One of the quirks of chemistry is that we measure the bulk solution, but the reaction often happens on a surface - whether it's precipitation, dissolution, or catalysis.
While we usually calculate reaction rates based on the concentrations found in the bulk solution, in a case of a surface reaction, that's out where no reaction is happening! The equations for reaction rates empirically account for this in the constants, where the reaction rate is rolled together with the rate the reagents diffuse toward the surface to react and the rate the reaction products diffuse away from the surface and out of the way.
But in terms of designing a reaction, controlling it to get, say, the product we want instead of a byproduct if there are two possible reactions, or speeding it up or slowing it down, what happens at the surface can be key. And whether we watch or measure, knowing what happens at the surface is the first step toward changing what happens at the surface.
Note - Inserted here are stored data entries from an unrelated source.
-- ==== Sys2Proof/Machine/Area.lean ====
section
/-!
DEFINITION. The save area (19 R373 to R377): a crew written as bytes, and read back. Where the spec fixes no place for a
part of the crew's state, the bytes it leaves to the part hold it (log entry 27).
-/
namespace Sys2Proof.Machine

open Sys2Proof

/-! ### Bytes -/

/-- Zero bytes. -/
def zeros (n : Nat) : List Byte := List.replicate n 0
/-- A record brought to `n` bytes with zeros behind it. -/
def padTo (n : Nat) (bs : List Byte) : List Byte := (bs ++ zeros (n - bs.length)).take n
/-- A length rounded up to a multiple. -/
def roundUp (n k : Nat) : Nat := (n + k - 1) / k * k

/-- Bytes written over a canonical range at once. -/
def Overlay.writeRange (o : Overlay) (a : Nat) (bs : List Byte) : Overlay :=
  let stop := a + bs.length
  o.filter (fun c => decide (c.1 < a)) ++ (placed a bs).map (fun c => (c.1, some c.2)) ++
  o.filter (fun c => decide (stop ≤ c.1))

/-- Bytes written from a 4 KiB-aligned physical address upward, one granule after another; `n` bounds the granules. A
sector written whole loses its poison (R380). -/
def State.putArea : Nat → State → Nat → List Byte → State
  | 0, s, _, _ => s
  | n + 1, s, pa, bs =>
    if bs.isEmpty then s
    else
      let here := bs.take 4096
      let s1 := match canonical pa with
        | none => s
        | some ca => { s with
            dirty := s.dirty.writeRange ca here
            unpushed := s.unpushed.filter fun u => decide (u.ca < ca) || decide (ca + here.length ≤ u.ca)
            pois := s.pois.filter fun k => !(decide (ca ≤ 256 * k) && decide (256 * k + 256 ≤ ca + here.length)) }
      State.putArea n s1 (pa + 4096) (bs.drop 4096)

/-! ### Units as records (R375, R376) -/

/-- WAIT of a path (R375): every path that issues a waiting instruction again has 3. -/
def Path.waitCode (p : Path) : Nat :=
  match p.wait with
  | .none => 0
  | .parked _ => 1
  | .stuck _ => 1
  | .fetch _ => 2
  | .copy _ _ => 4
  | .tokens _ => 5
  | .trap _ => 6
  | _ => 3

/-- ARG of a path: the index of the copy that it yielded on (R375). -/
def Path.argCode (p : Path) (copies : List Copy) : Nat :=
  match p.wait with
  | .copy id _ => copies.findIdx fun c => c.id == id
  | _ => 0

/-- The 64 bytes of a return stack. -/
def stackBytesOf (st : List DWord) : List Byte := padTo 64 (st.flatMap fun d => leBytes 8 d.toNat)

/-- The PC at which a path goes on: the first prefix word of its instruction (R173). -/
def Path.savedPc (p : Path) : DWord :=
  match p.wait with
  | .copy _ cont => cont
  | _ => p.first

/-- A split or park entry (R375). -/
def Path.bytes (p : Path) (copies : List Copy) : List Byte :=
  leBytes 8 p.savedPc.toNat ++ leBytes 4 p.mask.toNat ++ leBytes 4 (p.only.getD 0).toNat ++
  leBytes 1 p.stack.length ++ leBytes 1 p.waitCode ++ leBytes 1 p.slot ++ leBytes 1 (p.argCode copies) ++ zeros 12 ++
  stackBytesOf p.stack

/-- A trap level, 48 bytes (R375). -/
def TrapRegs.bytes (r : TrapRegs) : List Byte :=
  padTo 48 (leBytes 8 r.epc.toNat ++ leBytes 4 r.cause.toNat ++ leBytes 4 r.mask.toNat ++ leBytes 8 r.val.toNat ++
    leBytes 8 r.split.toNat ++ leBytes 8 r.scr.toNat)

/-- ATTR and VALID of a translation register in 32 bits. -/
def Attr.word (a : Attr) (valid : Bool) : Nat :=
  valid.toNat + a.r.toNat * 2 + a.w.toNat * 4 + a.x.toNat * 8 + a.ver.toNat * 16 + a.mig.toNat * 32 +
  a.fmt % 64 * 64 + a.geom % 8 * 2 ^ 12 + a.ilv % 4 * 2 ^ 15 +
  (if a.size = 2 ^ 30 then 2 else if a.size = 2 ^ 21 then 1 else 0) * 2 ^ 17

/-- A translation register, 32 bytes; LIMIT has four of them (R375). -/
def TransReg.bytes (t : TransReg) : List Byte :=
  leBytes 8 t.base ++ leBytes 8 t.frame ++ leBytes 8 t.hbound ++ leBytes 4 (min t.limit (2 ^ 32 - 1)) ++
  leBytes 4 (t.attr.word t.valid)

/-- A queue register, 48 bytes: its descriptor, the next entry, attached (R121, R375). -/
def QueueReg.bytes (q : QueueReg) : List Byte :=
  leBytes 8 q.base ++ leBytes 4 q.count ++ leBytes 4 (BitVec.ofInt 32 q.stride).toNat ++ leBytes 1 q.store.toNat ++
  leBytes 1 (if q.wide then 3 else 0) ++ leBytes 1 q.areg ++ zeros 13 ++ leBytes 4 q.next ++
  leBytes 1 q.attached.toNat ++ zeros 11

/-- The 128 bytes of a register row, lane by lane. -/
def laneBytes (l : Lanes) : List Byte := l.toList.flatMap fun w => leBytes 4 w.toNat

/-- The flags of a prefix in one byte. -/
def Pfx.flagBits (p : Pfx) : Nat :=
  p.himm.toNat + p.hmod.isSome.toNat * 2 + p.hsched.toNat * 4 + p.hcache.toNat * 8 + p.twice.toNat * 16

/-- An HMOD word's payload. -/
def Hmod.bits (h : Hmod) : Nat :=
  h.scope.toNat + h.order.toNat * 2 ^ 4 + h.rnd.toNat * 2 ^ 6 + h.sat.toNat * 2 ^ 9 + h.uns.toNat * 2 ^ 10 +
  h.tv.toNat * 2 ^ 11 + h.zero.toNat * 2 ^ 14

/-- A replay entry, 1 KiB (R375): word and prefix, what the model needs of its shape, the lane mask, and 24 bytes for each
lane. -/
def Replay.bytes (r : Replay) : List Byte :=
  padTo 1024 (leBytes 4 r.word.toNat ++ leBytes 8 r.pfx.acc.toNat ++ leBytes 4 ((r.pfx.hmod.map Hmod.bits).getD 0) ++
    leBytes 1 (r.pfx.flagBits + r.wide.toNat * 32 + r.ver.toNat * 64) ++ leBytes 1 r.pfx.count ++ zeros 2 ++
    leBytes 4 r.pfx.last.toNat ++ leBytes 1 ((r.lanes.head?.map fun l => l.data.length).getD 0) ++ leBytes 1 r.size ++
    zeros 2 ++ leBytes 4 (r.lanes.foldl (fun (m : Mask) l => m ||| Mask.one l.lane) 0).toNat ++
    r.lanes.flatMap fun l => leBytes 8 l.va ++ padTo 16 l.data)

/-- VOPEN: a version is open, and has committed at an overflow. -/
def Version.code (v : Version) : Nat := v.open_.toNat + v.part.toNat * 2

/-- The split in a slot, or an empty path. -/
def Agent.slotPath (a : Agent) (n : Nat) : Path := (a.pathAt n).getD { Path.empty with slot := n }

/-- The slots in use, one bit each. -/
def Agent.slotMask (a : Agent) : Nat :=
  (List.range 4).foldl (fun m n => if (a.pathAt n).isSome then m + 2 ^ n else m) 0

/-- The live park entries. -/
def Agent.parked (a : Agent) : List Path := a.park.filter fun p => p.mask != 0

/-- A group record (R375). -/
def Agent.groupBytes (a : Agent) (copies : List Copy) : List Byte :=
  leBytes 2 a.regs.v.length ++ leBytes 1 a.regs.ix ++ leBytes 1 a.regs.tile.toNat ++ leBytes 4 a.regs.fpc.toNat ++
  leBytes 1 a.urg.toNat ++ leBytes 1 a.tl ++ leBytes 1 a.slotMask ++ leBytes 1 a.parked.length ++
  leBytes 1 a.replay.length ++ leBytes 1 a.version.code ++ leBytes 1 0 ++ leBytes 1 a.pois.toNat ++
  leBytes 8 a.version.id.toNat ++ leBytes 1 a.rotLow ++ leBytes 1 a.imprecise.isSome.toNat ++
  leBytes 1 ((a.imprecise.map fun x => x.1.code).getD 0) ++ zeros 5 ++
  leBytes 8 ((a.imprecise.map fun x => x.2.toNat).getD 0) ++ zeros 24 ++
  ((List.range 4).flatMap fun n => (a.slotPath n).bytes copies) ++
  padTo 2688 (a.parked.flatMap fun p => p.bytes copies) ++
  a.t1.bytes ++ a.t2.bytes ++
  (a.regs.s.toList.flatMap fun d => leBytes 8 d.toNat) ++
  (a.regs.p.toList.flatMap fun m => leBytes 4 m.toNat) ++
  (a.regs.a.toList.flatMap TransReg.bytes) ++ (a.regs.q.toList.flatMap QueueReg.bytes) ++ zeros 128 ++
  (a.regs.o.toList.flatMap laneBytes) ++ (a.regs.v.flatMap laneBytes) ++ a.replay.flatMap Replay.bytes

/-- A Gaffer record, 1 KiB (R376); the byte at 0x01A holds PRT.TILE, and the rest of a split entry and IX lie at 0x020. -/
def Agent.gafferBytes (a : Agent) (copies : List Copy) : List Byte :=
  padTo 1024 (leBytes 8 a.cur.savedPc.toNat ++ leBytes 4 a.regs.fpc.toNat ++ leBytes 1 a.tl ++ leBytes 1 a.cur.waitCode ++
    leBytes 1 a.cur.stack.length ++
    leBytes 1 ((List.range 8).foldl (fun m n => if (a.regs.p.toArray.getD n 0).getLsbD 0 then m + 2 ^ n else m) 0) ++
    leBytes 8 a.version.id.toNat ++ leBytes 1 a.version.code ++ zeros 1 ++ leBytes 1 a.regs.tile.toNat ++
    zeros 5 ++ leBytes 4 (a.cur.only.getD 0).toNat ++ leBytes 1 (a.cur.argCode copies) ++ leBytes 1 a.regs.ix ++
    leBytes 1 a.pois.toNat ++ zeros 25 ++ stackBytesOf a.cur.stack ++ a.t1.bytes ++ a.t2.bytes ++ zeros 32 ++
    a.regs.s.toList.flatMap fun d => leBytes 8 d.toNat)

/-! ### Sections (R374, R376) -/

/-- SPOIS of a gang: one bit for each poisoned sector (R374). -/
def spoisBytes (pois : List Nat) : List Byte :=
  (List.range 256).map fun i => BitVec.ofNat 8 ((List.range 8).foldl
    (fun b j => if pois.contains (8 * i + j) then b + 2 ^ j else b) 0)

/-- The offsets of records laid one behind another. -/
def offsetsFrom (o : Nat) : List (List Byte) → List Nat
  | [] => []
  | r :: rs => o :: offsetsFrom (o + r.length) rs

/-- GREC: the offset of each group's record, 0 for an absent group (R374). -/
def grecBytes (base : Nat) (live : List (Nat × List Byte)) : List Byte :=
  let offs := (live.map (·.1)).zip (offsetsFrom base (live.map (·.2)))
  (List.range 32).flatMap fun i => leBytes 4 (laneVal 0 offs i)

/-- A gang section (R374): GROUPS as the kernel declares it. A group that has retired is absent. -/
def Crew.gangBytes (c : Crew) (g : Nat) : List Byte :=
  match c.gangs[g]? with
  | none => []
  | some x =>
    let live := (c.agents.filter fun a => !a.unit.gaffer && a.unit.gang == g && !a.gone).map fun a =>
      (a.unit.ix, a.groupBytes c.copies)
    leBytes 1 c.groups ++ zeros 3 ++ leBytes 4 x.size ++ grecBytes (1024 + x.size) live ++ spoisBytes x.pois ++ zeros 632 ++
    x.mem.readBytes 0 x.size ++ live.flatMap (·.2)

/-- The Gaffer threads that are still live, in the order of their indices. -/
def Crew.liveGaffers (c : Crew) : List Agent :=
  (List.range 4).filterMap fun t => c.agents.find? fun a => a.unit.gaffer && a.unit.ix == t && !a.gone

/-- GAFFERS: one bit for each Gaffer thread still live (R373; log entry 27). -/
def Crew.gafferMask (c : Crew) : Nat := (c.liveGaffers.map fun a => 2 ^ a.unit.ix).sum

/-- The Gaffer section: a record for each live thread (R376). -/
def Crew.gafferSection (c : Crew) : List Byte := c.liveGaffers.flatMap fun a => a.gafferBytes c.copies

/-- The planes of the Marver as bytes: four 40-bit sub-positions per cell, cells row-major (R376). -/
def planeBytes (l : List (Nat × BitVec 40)) : List Byte :=
  (List.range 65536).flatMap fun i => leBytes 5 (laneVal 0 l i).toNat

/-- A record of MSTAT in 8 bytes: K, N, mode, class and whether there is one. -/
def PlaneRec.bytes (p : PlaneRec) : List Byte :=
  leBytes 2 p.k ++ leBytes 2 p.n ++ leBytes 1 p.mode ++ leBytes 1 (p.cls.getD 0) ++ leBytes 1 p.cls.isSome.toNat ++ leBytes 1 0

/-- A queued operation, 512 bytes (R376): its step index is that of MST (R100); beside it stand the step that it computes next and
the one from which it writes. -/
def MOp.bytes (o : MOp) : List Byte :=
  padTo 512 (leBytes 1 o.eop ++ leBytes 1 o.thread ++ leBytes 1 o.barrier.isSome.toNat ++ leBytes 1 o.scope ++
    leBytes 1 ((o.barrier.map (·.gang)).getD 0) ++ leBytes 1 o.zc.toNat ++ leBytes 2 o.block.length ++
    leBytes 4 ((o.barrier.map (·.off)).getD 0) ++ leBytes 4 o.arg ++ leBytes 4 (max o.step o.skip) ++ leBytes 1 1 ++ zeros 3 ++
    leBytes 4 o.step ++ leBytes 4 o.skip ++ o.block)

/-- The operations in the order of the area: a stopped one first, then the running ones, then the rest (R376). -/
def Marver.ordered (m : Marver) : List MOp :=
  (m.queue.filter fun o => o.state == .stopped) ++ (m.queue.filter fun o => o.state == .running) ++
  m.queue.filter fun o => o.state == .queued

/-- The rule slots, 16 of 64 bytes, with one bit each in the slot map. -/
def slotBytes (l : List (Nat × List Byte)) : List Byte := (List.range 16).flatMap fun i => padTo 64 (laneVal [] l i)

/-- The Marver section (R376): MST, MCF, the two records, and the map of the rule slots that hold a rule. -/
def Marver.bytes (m : Marver) : List Byte :=
  ((List.range 16384).flatMap fun i => leBytes 4 (laneVal 0 m.acc i).toNat) ++ planeBytes m.sta ++ planeBytes m.shd ++
  slotBytes m.slots ++
  padTo 64 (leBytes 4 m.mst.toNat ++ leBytes 4 m.mcf.toNat ++ m.staRec.bytes ++ m.shdRec.bytes ++
    leBytes 2 ((List.range 16).foldl (fun b i => if m.slots.any fun e => e.1 == i then b + 2 ^ i else b) 0)) ++
  padTo 9152 (m.ordered.flatMap MOp.bytes) ++ padTo (131072) ((List.range 32768).flatMap fun i =>
    leBytes 4 (laneVal 0 m.edges i).toNat)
Of course, this isn't only about designer reactions. The new pH tip that measures within 0.1mm from the surface could help with things like learning what's actually happening on a rusting surface in terms of where acidity gets more concentrated and what effect that has both on how fast the metal rusts and where it rusts first and fastest.
That isn't as flashy as the videos of molecules mid-reaction, but just as useful to science.
I was very interested to find out that videos of molecules have actually been around for a decade, even if the images were grainy. Depending on which of the two molecule imaging links above you click on, the researchers are using X-ray or electron beams instead of visible light to illuminate the molecules, because visible light has a wavelength too much longer than the size of the molecule. If the wave is longer than the object, it's just not going to reflect off of it in any useful way; it'll just wash over it instead.